听到火车进站的消息,涂南站在闸口外,努力地向里望。

有人出站,也有人进站,到处都是人,穿着制服的检票人员维持着秩序,嘈杂纷乱。

她担心会错过他,眼睛一直盯着出站口,没多久,就看到了他。

一眼就看到了,其他人都穿得很厚,只有他穿的是件皮衣,黑色的短款皮衣,还是敞着的,他身高腿长,在人群里走出来,太显眼,不可能注意不到。

涂南想开口叫他,张唇的瞬间,他已经看到了她,眼睛看了过来。

石青临没想到她会来,徐怀的话,她发的微信,无论怎么说没事都不够,直到现在亲眼看到她,悬了一路的心才落了地。

他的步子一直很快,这时候反而慢了,走过去,隔着闸口看着她,好一会儿,才说出句话来:“快被你吓死了。”

涂南说:“我也是,你怎么忽然就来了,吓我一跳。”

“你说我该不该来?”他笑一下,嘴角没扬起来,像苦笑。

她被反问地说不出话,鼻尖泛酸,低头掩饰住了。
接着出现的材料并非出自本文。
/-- R43: a `RESAMP` keeps the invariant of its context, where its phase counter is bounded. -/
theorem ResCtx.Ok.after {l : Limits} {R : ResCtx} (hl : l.Ok) (h : R.Ok l) (xr xi : Nat → F32) {j c : Nat}
    (hb : R.phaseAt j - c * R.facL.toNat ≤ R.facL.toNat + R.facM.toNat - 1) : (R.after xr xi j c).Ok l where
  facL_pos := h.facL_pos
  facL_le := h.facL_le
  facM_pos := h.facM_pos
  facM_le := h.facM_le
  coprime := h.coprime
  subLen_pos := h.subLen_pos
  subLen_le := h.subLen_le
  pos_lt := (ResCtx.after_pos (h.ready hl) xr xi j c).trans_lt (Nat.mod_lt _ h.subLen_pos)
  ctr_le := (ResCtx.after_ctr (h.ready hl) xr xi hb).trans_le hb

/-- R151: a construction that succeeds leaves a context that is in order: its factors are reduced and its sub-filters hold
at least one coefficient. -/
theorem ResCtx.built_ok_of_prototype {R : ResCtx} {custom : Bool} {P : List F32} {l m : Nat} (hl : s.lim.Ok)
    (h0 : 1 ≤ l ∧ l ≤ 2 ^ 31 - 1) (h1 : 1 ≤ m ∧ m ≤ 2 ^ 31 - 1) (hmax : l / Nat.gcd l m ≤ s.lim.resLMax)
    (hP : resinitPrototype s custom (l / Nat.gcd l m) (m / Nat.gcd l m) = .taps P)
    (hK : subFilterLen P.length (l / Nat.gcd l m) ≤ s.lim.resKMax) :
    (R.built s.lim (l / Nat.gcd l m) (m / Nat.gcd l m) (subFilterLen P.length (l / Nat.gcd l m)) P).Ok s.lim := by
  obtain ⟨⟨a1, a2⟩, ⟨b1, b2⟩, hco⟩ := reduced_pair h0.1 h1.1
  have hlen : 1 ≤ P.length := by
    rcases resinitPrototype_cases hl custom a1 (by omega) b1 (by omega) with ⟨P', e, h3⟩ | ⟨_, e⟩ <;>
      rw [e] at hP <;> cases hP
    exact h3
  exact ResCtx.built_ok hl a1 hmax b1 (by omega) hco ((subFilterLen_spec a1).2.2 hlen) hK

/-- R43: only a construction that succeeds and a `RESAMP` write a context and leave it valid. -/
theorem Ends.resOk {i : Instr} (hl : s.lim.Ok) (hs : s.ResOk) (h : Ends s i t) : t.ResOk := by
  cases h with
  | resinitFailed => exact hs.setRes _ fun hv => Bool.noConfusion hv
  | split hR h0 h1 hL hM hmax hP hK =>
    subst hL hM
    exact hs.setRes _ fun _ => ResCtx.built_ok_of_prototype hl (by omega) (by omega) hmax hP hK
  | @resampled c p q nr R inp out x hR hout hv hok hx =>
    have ok := hs R (List.mem_of_getElem? hR) hv
    have hm := resRun_spec (l := s.lim) (inp := inp) (off := (s.ai 0).toNat) (ok.ready hl) hok.1 (s.ai 1).toNat
    rw [← hx] at hm
    exact hs.setRes c fun _ => hm.ctx ▸ ok.after hl _ _ hm.bound
  | mixed =>
    unfold State.ResOk
    rwa [mixFill_res, mixFill_lim]
  | _ => exact hs

/-- Settles O13: a reset leaves no resampler context valid, and what a command ends in keeps the invariant. -/
theorem resContextsStayLegal : Obligations.ResContextsStayLegal :=
  contexts_invariant State.ResOk.of_same State.resetWith_resOk Ends.resOk

/-! ## Converters -/

theorem State.CnvOk.of_same (h : SameContexts s t) (hs : s.CnvOk) : t.CnvOk := by
  unfold State.CnvOk
  rwa [h.cnv, h.lim]

/-- R211: after a reset no converter context is valid. -/
theorem State.resetWith_cnvOk (p : Params) (m : InitMem) : (State.resetWith p m).CnvOk := fun C hC hv =>
  absurd hv (by simp [((State.resetWith_values p m).cnv C hC).1])

theorem State.CnvOk.setCnv (hs : s.CnvOk) (c : Nat) {C : CnvCtx} (hC : C.valid = true → C.Ok s.lim) :
    (s.setCnv c C).CnvOk :=
  forall_mem_set hs c hC

/-- R45: an empty cache constrains nothing. -/
theorem CnvCtx.Ok.uncached {l : Limits} {C : CnvCtx} (h : C.Ok l) : ({ C with ncoValid := false } : CnvCtx).Ok l :=
  { h with cache := fun hn => Bool.noConfusion hn }

/-- R45, R176: bringing the cache up to date keeps the invariant of the context and leaves the cache valid. -/
theorem updateCache_ok {l : Limits} {C D : CnvCtx} {f : Int} (h : C.Ok l) (hD : updateCache C f = .ready D) :
    D.Ok l ∧ D.ncoValid = true := by
  rcases updateCache_cases f h.rate_pos with ⟨hn, -, e⟩ | ⟨-, b, -, ⟨hb, e⟩ | ⟨-, e⟩⟩ <;> rw [e] at hD <;> cases hD
  · exact ⟨h, hn⟩
  · exact ⟨h.regenerated hb, rfl⟩

/-- R45: the cursor may stand anywhere inside the table. -/
theorem CnvCtx.Ok.withCursor {l : Limits} {D : CnvCtx} (h : D.Ok l) {cur : Nat} (hc : cur < D.ncoLen.toNat) :
    ({ D with cur := BitVec.ofNat 32 cur } : CnvCtx).Ok l :=
  { h with
    cache := fun hn => ⟨(h.cache hn).1, .inl
      (show (BitVec.ofNat 32 cur).toNat < D.ncoLen.toNat by rwa [BitVec.toNat_ofNat, Nat.mod_eq_of_lt (by omega)])⟩ }

/-- R178: a mixing fill leaves the cursor inside the table. -/
theorem State.CnvOk.mixFill (hs : s.CnvOk) {c q : Nat} {D : CnvCtx} {B : RawSlot} {out : Packet} {chan : Int}
    (hD : D.Ok s.lim) (hn : D.ncoValid = true) : (mixFill c q D B out chan s).CnvOk := by
  rcases mixFill_cases c q D B out chan s with ⟨-, e⟩ | ⟨hne, e⟩ <;> rw [e]
  · exact hs.setCnv c fun _ => hD
  · have hlen : D.ncoLen.toNat ≠ 0 := fun h0 => hne (.inl (BitVec.eq_of_toNat_eq h0))
    have hcur : D.cur.toNat < D.ncoLen.toNat := (hD.cache hn).2.resolve_right fun h0 => hlen h0.1
    obtain ⟨hc, -⟩ := mixLoop_spec (b := B) (at_ := out.size.toNat)
      (x := { re := out.re, im := out.im, cur := D.cur.toNat }) hcur (fillCount B out)
    exact hs.setCnv c fun _ => hD.withCursor (hc.trans_lt (Nat.mod_lt _ (Nat.pos_of_ne_zero hlen)))

/-- R45: only a construction that succeeds and `CNVMIX` write a context and leave it valid. -/
theorem Ends.cnvOk {i : Instr} (hl : s.lim.Ok) (hs : s.CnvOk) (h : Ends s i t) : t.CnvOk := by
  cases h with
  | cnvinitFailed => exact hs.setCnv _ fun hv => Bool.noConfusion hv
  | cnvmixTooLong hC => exact hs.setCnv _ fun hv => (hs _ (List.mem_of_getElem? hC) hv).uncached
  | configured hC h0 h1 h2 =>
    exact hs.setCnv _ fun _ => CnvCtx.built_ok (ncoMax_le_of_ok hl) h0.1 h0.2 h1 h2.1 h2.2
  | mixed hC hout hv hok hD =>
    obtain ⟨hDok, hn⟩ := updateCache_ok (hs _ (List.mem_of_getElem? hC) hv) hD
    exact hs.mixFill hDok hn
  | _ => exact hs

/-- Settles O14: a reset leaves no converter context valid, and what a command ends in keeps the invariant. -/
theorem cnvContextsStayLegal : Obligations.CnvContextsStayLegal :=
  contexts_invariant State.CnvOk.of_same State.resetWith_cnvOk Ends.cnvOk

end Sys2Proof.Machine

/-! The command word (R90 to R96): a word decodes to a command exactly where its fields are those of the command, so it is
illegal exactly where its fields are those of none. -/

namespace Sys2Proof

/-! ## Words and fields -/

/-- R93, R94: the fields of the word of a command. -/
def Instr.fields : Instr → Fields
  | .winblk => ⟨0x10, 0, 0, 0, 0, 0⟩
  | .winham => ⟨0x11, 0, 0, 0, 0, 0⟩
  | .winksr => ⟨0x12, 0, 0, 0, 0, 0⟩
  | .wini0 => ⟨0x13, 0, 0, 0, 0, 0⟩
  | .ratapx => ⟨0x20, 0, 0, 0, 0, 0⟩
  | .firdes ctx win => ⟨0x30, ctx, 0, 0, windowCode win, 0⟩
  | .firflt ctx src dst => ⟨0x31, ctx, src, dst, 0, 0⟩
  | .firfltr ctx src dst => ⟨0x32, ctx, src, dst, 0, 0⟩
  | .resinit ctx custom => ⟨0x40, ctx, 0, 0, if custom then 1 else 0, 0⟩
  | .resamp ctx src dst => ⟨0x41, ctx, src, dst, 0, 0⟩
  | .cnvinit ctx => ⟨0x50, ctx, 0, 0, 0, 0⟩
  | .cnvfill ctx src dst => ⟨0x51, ctx, src, dst, 0, 0⟩
  | .cnvmix ctx src dst => ⟨0x52, ctx, src, dst, 0, 0⟩
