-- ==== Sys2Proof/Machine/Blocks.lean ====
section
/-! DEFINITION. The types of the state of each block, as the block's own table in spec/ lists it. -/

namespace Sys2Proof.Machine

/-- One value for each axle (suffixes f and r of 00 "Names"). -/
structure PerAxle (α : Type) where
  front : α
  rear  : α
deriving DecidableEq, Repr

/-- One value for each link (00, "The four masters"). -/
structure PerLink (α : Type) where
  vsc : α
  fdi : α
  rdi : α
  sbc : α
deriving DecidableEq, Repr

/-! ### Pins -/

/-- The levels of the three lines of an axle sensor (00, "Pin summary"). -/
structure SensorPins where
  a : Bool
  b : Bool
  z : Bool
deriving DecidableEq, Repr

/-- The levels on the input pins, `true` for high (00, "Pin summary"). -/
structure Pins where
  resetN : Bool
  toffN  : Bool
  syncIn : Bool
  sensor : PerAxle SensorPins
  rxd    : PerLink Bool
deriving DecidableEq, Repr

/-! ### Period Timer (R109) -/

/-- The sync mode (R109). -/
inductive SyncMode where
  | synced | internal
deriving DecidableEq, Repr

/-- The edge selection in use (R109). -/
inductive EdgeSelect where
  | rising | falling | both
deriving DecidableEq, Repr

/-- The state of the Period Timer (R109). -/
structure Ptm where
  mode          : SyncMode
  select        : EdgeSelect
  divider       : Nat
  dividerCount  : Nat
  lastQualified : Option Time
  /-- The expiry time, when the one-shot is running. -/
  oneShot       : Option Time
  reacquire     : Nat
  /-- The time of the next boundary, when the internal timer is running. -/
  timer         : Option Time
  lastBoundary  : Time
  periodCount   : BitVec 16
  skipped       : Bool
  /-- The resolved level of SYNC_IN (R123). -/
  level         : Bool
deriving DecidableEq, Repr

/-! ### Axle Speed Unit (R74) -/

/-- The direction of a counted edge (R75). -/
inductive Direction where
  | forward | reverse
deriving DecidableEq, Repr

/-- Sensor health (R74). -/
inductive Health where
  | good | suspect | fault
deriving DecidableEq, Repr

/-- The speed state of a latched result (R74). -/
inductive SpeedState where
  | sensor | substitute | invalid
deriving DecidableEq, Repr

/-- An entry of the edge history (R77). -/
structure EdgeEntry where
  time : Time
  dir  : Direction
deriving DecidableEq, Repr

/-- The latched speed result (R74, R88). -/
structure Latched where
  speed  : Int
  state  : SpeedState
  health : Health
deriving DecidableEq, Repr

/-- The state of one Axle Speed Unit (R74). -/
structure Asu where
  levelA       : Bool
  levelB       : Bool
  /-- The resolved level of Z (R93). -/
  levelZ       : Bool
  lastDir      : Option Direction
  windowCount  : Int
  windowStart  : Time
  phaseError   : Bool
  /-- Newest first. -/
  history      : List EdgeEntry
  sinceIndex   : Int
  dirChanged   : Bool
  armed        : Bool
  faultCount   : Nat
  goodRun      : Nat
  health       : Health
  latched      : Latched
deriving DecidableEq, Repr

/-! ### Input Image (R94 to R97, R99) -/

/-- The demand record's fields (R95). -/
structure DemandRec where
  demand  : Int
  mode    : Fin 8
  trailer : Bool
  mass    : Nat
  grade   : Int
deriving DecidableEq, Repr

/-- An envelope record's fields (R96). -/
structure EnvelopeRec where
  drive      : Nat
  regen      : Nat
  motorSpeed : Int
  ready      : Bool
deriving DecidableEq, Repr

/-- The reference record's fields (R97). -/
structure ReferenceRec where
  magnitude : Nat
  direction : Direction
  valid     : Bool
deriving DecidableEq, Repr

/-- A record of the image with its age in passes (R94). -/
structure Aged (α : Type) where
  fields : α
  age    : Nat
deriving DecidableEq, Repr

/-- A record of the pass's copy: fields, age and the marking fresh or stale (R101, R102). -/
structure Marked (α : Type) where
  fields : α
  age    : Nat
  fresh  : Bool
deriving DecidableEq, Repr

/-- The Input Image (R94, R99). -/
structure Image where
  demand       : Aged DemandRec
  envelope     : PerAxle (Aged EnvelopeRec)
  reference    : Aged ReferenceRec
  inputClamped : Bool
deriving DecidableEq, Repr

/-- The copy of the image that a pass works on (R101). -/
structure ImageCopy where
  demand    : Marked DemandRec
  envelope  : PerAxle (Marked EnvelopeRec)
  reference : Marked ReferenceRec
deriving DecidableEq, Repr

/-! ### Split Map (R31 to R34, R39, R41) -/

/-- A key field: a band 0 to 7, or ANY (R32). -/
inductive KeyField where
  | band (n : Fin 8)
  | any
deriving DecidableEq, Repr

/-- The three key fields of an entry (R33). -/
structure EntryKey where
  load  : KeyField
  grade : KeyField
  speed : KeyField
deriving DecidableEq, Repr

/-- The four policy values (R32, R10). -/
structure Policy where
  share       : Nat
  slipTarget  : Nat
  gain        : Nat
  transferCap : Nat
deriving DecidableEq, Repr

/-- The seven content fields of an entry (R32). -/
structure Content where
  key    : EntryKey
  policy : Policy
deriving DecidableEq, Repr

/-- An entry (R32). -/
structure Entry where
  valid   : Bool
  content : Content
deriving DecidableEq, Repr

/-- A set: four ways and their LRU order, most recently used first (R31, R34). -/
structure MapSet where
  ways : Vector Entry 4
  lru  : List (Fin 4)
deriving DecidableEq, Repr

/-- The way choice of a commit (R41). -/
inductive WayChoice where
  | way (n : Fin 4)
  | auto
deriving DecidableEq, Repr

/-- The pending slot (R41). -/
inductive MapOp where
  | empty
  | write (content : Content) (set : Fin 16) (choice : WayChoice)
  | flush
deriving DecidableEq, Repr

/-- The Split Map: array, staging buffer and pending slot (R31, R39, R41). -/
structure SplitMap where
  sets   : Vector MapSet 16
  stage  : Content
  staged : Bool
  slot   : MapOp
deriving DecidableEq, Repr

/-- A lookup key: the set and three bands (R9, R35). -/
structure MapKey where
  set   : Fin 16
  load  : Fin 8
  grade : Fin 8
  speed : Fin 8
deriving DecidableEq, Repr

/-- The map result of a pass (R4, R10). -/
structure MapResult where
  hit : Bool
  set : Fin 16
  way : Fin 4
deriving DecidableEq, Repr

/-! ### Limit Table (R55) -/

/-- The axle field of a limit (R55). -/
inductive LimitAxle where
  | front | rear | both
deriving DecidableEq, Repr

/-- The kind of a limit (R55). -/
inductive LimitKind where
  | driveCeil | regenCeil | rateCeil | noTransfer
deriving DecidableEq, Repr

/-- A record of the Limit Table (R55). -/
structure Limit where
  owner     : Link
  tag       : Nat
  axle      : LimitAxle
  kind      : LimitKind
  value     : Nat
  lifetime  : Nat
  remaining : Nat
deriving DecidableEq, Repr

/-! ### Allocator Control (R124, R134, R135) -/

/-- The allocator state (R124). -/
inductive AllocState where
  | standby | run | rampdown | forcedOff
deriving DecidableEq, Repr

/-- A set of configuration values, one per parameter, by index (R134). -/
structure ConfigSet where
  vals : Vector Nat 23
deriving DecidableEq, Repr

/-- The state of Allocator Control (R124, R130). -/
structure Act where
  state       : AllocState
  /-- The filtered TOFF_N level. -/
  filtered    : Bool
  /-- The pin's resolved level. -/
  pinLevel    : Bool
  /-- How many clock periods the pin has held that level, up to the filter's 5 µs. -/
  held        : Nat
  active      : ConfigSet
  /-- The pending values; `none` where the pending flag is clear. -/
  pendingVals : Vector (Option Nat) 23
deriving DecidableEq, Repr

/-! ### Allocation Engine (R3, R4) -/

/-- An axle's last sign (R3). -/
inductive LastSign where
  | positive | negative | none
deriving DecidableEq, Repr

/-- The carried state of one axle (R3). -/
structure AxleCarry where
  lastSign    : LastSign
  holdActive  : Bool
  holdCounter : Nat
deriving DecidableEq, Repr

/-- The state ALE carries from one pass to the next (R3). -/
structure Carried where
  demand : Int
  share  : Nat
  axle   : PerAxle AxleCarry
deriving DecidableEq, Repr

/-- The per-axle flags of the published record (R4). -/
structure AxleFlags where
  slipCut  : Bool
  bound    : Bool
  hold     : Bool
  envStale : Bool
deriving DecidableEq, Repr

/-- The published record (R4). -/
structure Published where
  torque      : PerAxle Int
  shortfall   : Int
  demand      : Int
  share       : Nat
  slip        : PerAxle Int
  flags       : PerAxle AxleFlags
  noRef       : Bool
  refStale    : Bool
  demandStale : Bool
  mapMiss     : Bool
  mapResult   : MapResult
deriving DecidableEq, Repr

/-- What a pass took at its start and works on to its completion (R1). -/
structure PassCopy where
  config     : ConfigSet
  allocState : AllocState
  policy     : Policy
  mapResult  : MapResult
  image      : ImageCopy
  limits     : List Limit
  latched    : PerAxle Latched
  /-- The carried state the stages start from (R3; log 12). -/
  carried    : Carried
  /-- The previous outputs, T_prev (R4; log 12). -/
  prev       : PerAxle Int
deriving DecidableEq, Repr

/-- A pass in flight (R2). -/
structure Pass where
  copy      : PassCopy
  /-- A falling of TOFF_N was taken while the pass was in flight (R28). -/
  toffTaken : Bool
  /-- Clock periods since the boundary. -/
  clocks    : Nat
  /-- The clock period the completion falls due at, up to 40 µs (R2; a free value, log 4). -/
  latency   : Nat
deriving DecidableEq, Repr

/-- The Allocation Engine (R3, R4). -/
structure Ale where
  carried   : Carried
  published : Published
  pass      : Option Pass
deriving DecidableEq, Repr

/-! ### Link Interface Unit (R165) -/

/-- The framer state (R165). -/
inductive Framer where
  | hunt | inFrame | overrun
deriving DecidableEq, Repr

/-- The transmitter and the frame in transmission (R165). `clocks` is how long it has been at it. -/
inductive Transmitter where
  | idle
  | sending (frame : Frame) (clocks : Nat)
  | resetBreak (clocks : Nat)
deriving DecidableEq, Repr

/-- The bit receiver (R164, R166). `clocks` counts from the falling edge of the start bit; `low`,
while the line is low, from the falling edge that began the low level. -/
inductive Receiver where
  /-- Waiting for a falling edge; the line is high. -/
  | waiting
  /-- A candidate start bit. -/
  | candidate (clocks : Nat) (low : Option Nat)
  /-- Inside a byte; the samples taken so far, oldest first. -/
  | inByte (clocks : Nat) (low : Option Nat) (samples : List Bool)
  /-- The stop-bit sample was low: a byte with a stop-bit error, or a break. -/
  | stopLow (low : Nat) (samples : List Bool)
  /-- Waiting for the line to go high, examining no edge. -/
  | awaitHigh
deriving DecidableEq, Repr

/-- The state of one Link Interface Unit (R165). -/
structure Liu where
  framer    : Framer
  /-- The bytes of the frame in assembly, oldest first. -/
  assembly  : List Byte
  /-- The gap timer: clock periods since the last byte taken, when it is running. -/
  gap       : Option Nat
  rxQueue   : List Frame
  badCount  : Nat
  faulted   : Bool
  linkEvent : Bool
  txQueue   : List Frame
  tx        : Transmitter
  receiver  : Receiver
deriving DecidableEq, Repr

end Sys2Proof.Machine
end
其实如果今天换做是他,她也会不管不顾地去找他的。

他检票,过闸口,走到她跟前,“快,抱我一下,让我看看你是不是真的。”

她顿时又笑了,垫起脚,用力抱住了他。

※※※

出站前,涂南让石青临坐在候车室里等她一下,去站里的快餐店里买了杯热咖啡来,递给他的时候埋怨:“怎么穿这么少就来了?”

“没注意这里的天气。”他实话实说,当时开车回家,拿了行李就直奔机场,根本什么都顾不上。他一手端着咖啡,一手拉着她在身边坐下,“告诉我,当时都发生了什么。”

涂南知道避不过去,轻描淡写地说了过程。

他手臂撑在膝上,听得认真,眼睛盯着地面,不知道在看什么。

“石青?”她忍不住叫他。

石青临抬头,伸手过来,摸了摸她的脸,“你没事就好。”他忽然笑一下,“你不知道,我在来的路上真担心当初我妈的事重演了。”

当年,他的母亲之所以离开,就是因为车祸。

那一天,远在美国,他在深夜里接到他母亲的一通电话,她告诉他说打算过段时间就去美国跟他一起生活,以后再也不回国了。他那时候根本不知道他的母亲情绪早已不稳定,还跟她计划了一下。一切看似都很好。但就在几个小时后,她把自己灌醉,吃了药,开着车冲到了路上,再也没回来。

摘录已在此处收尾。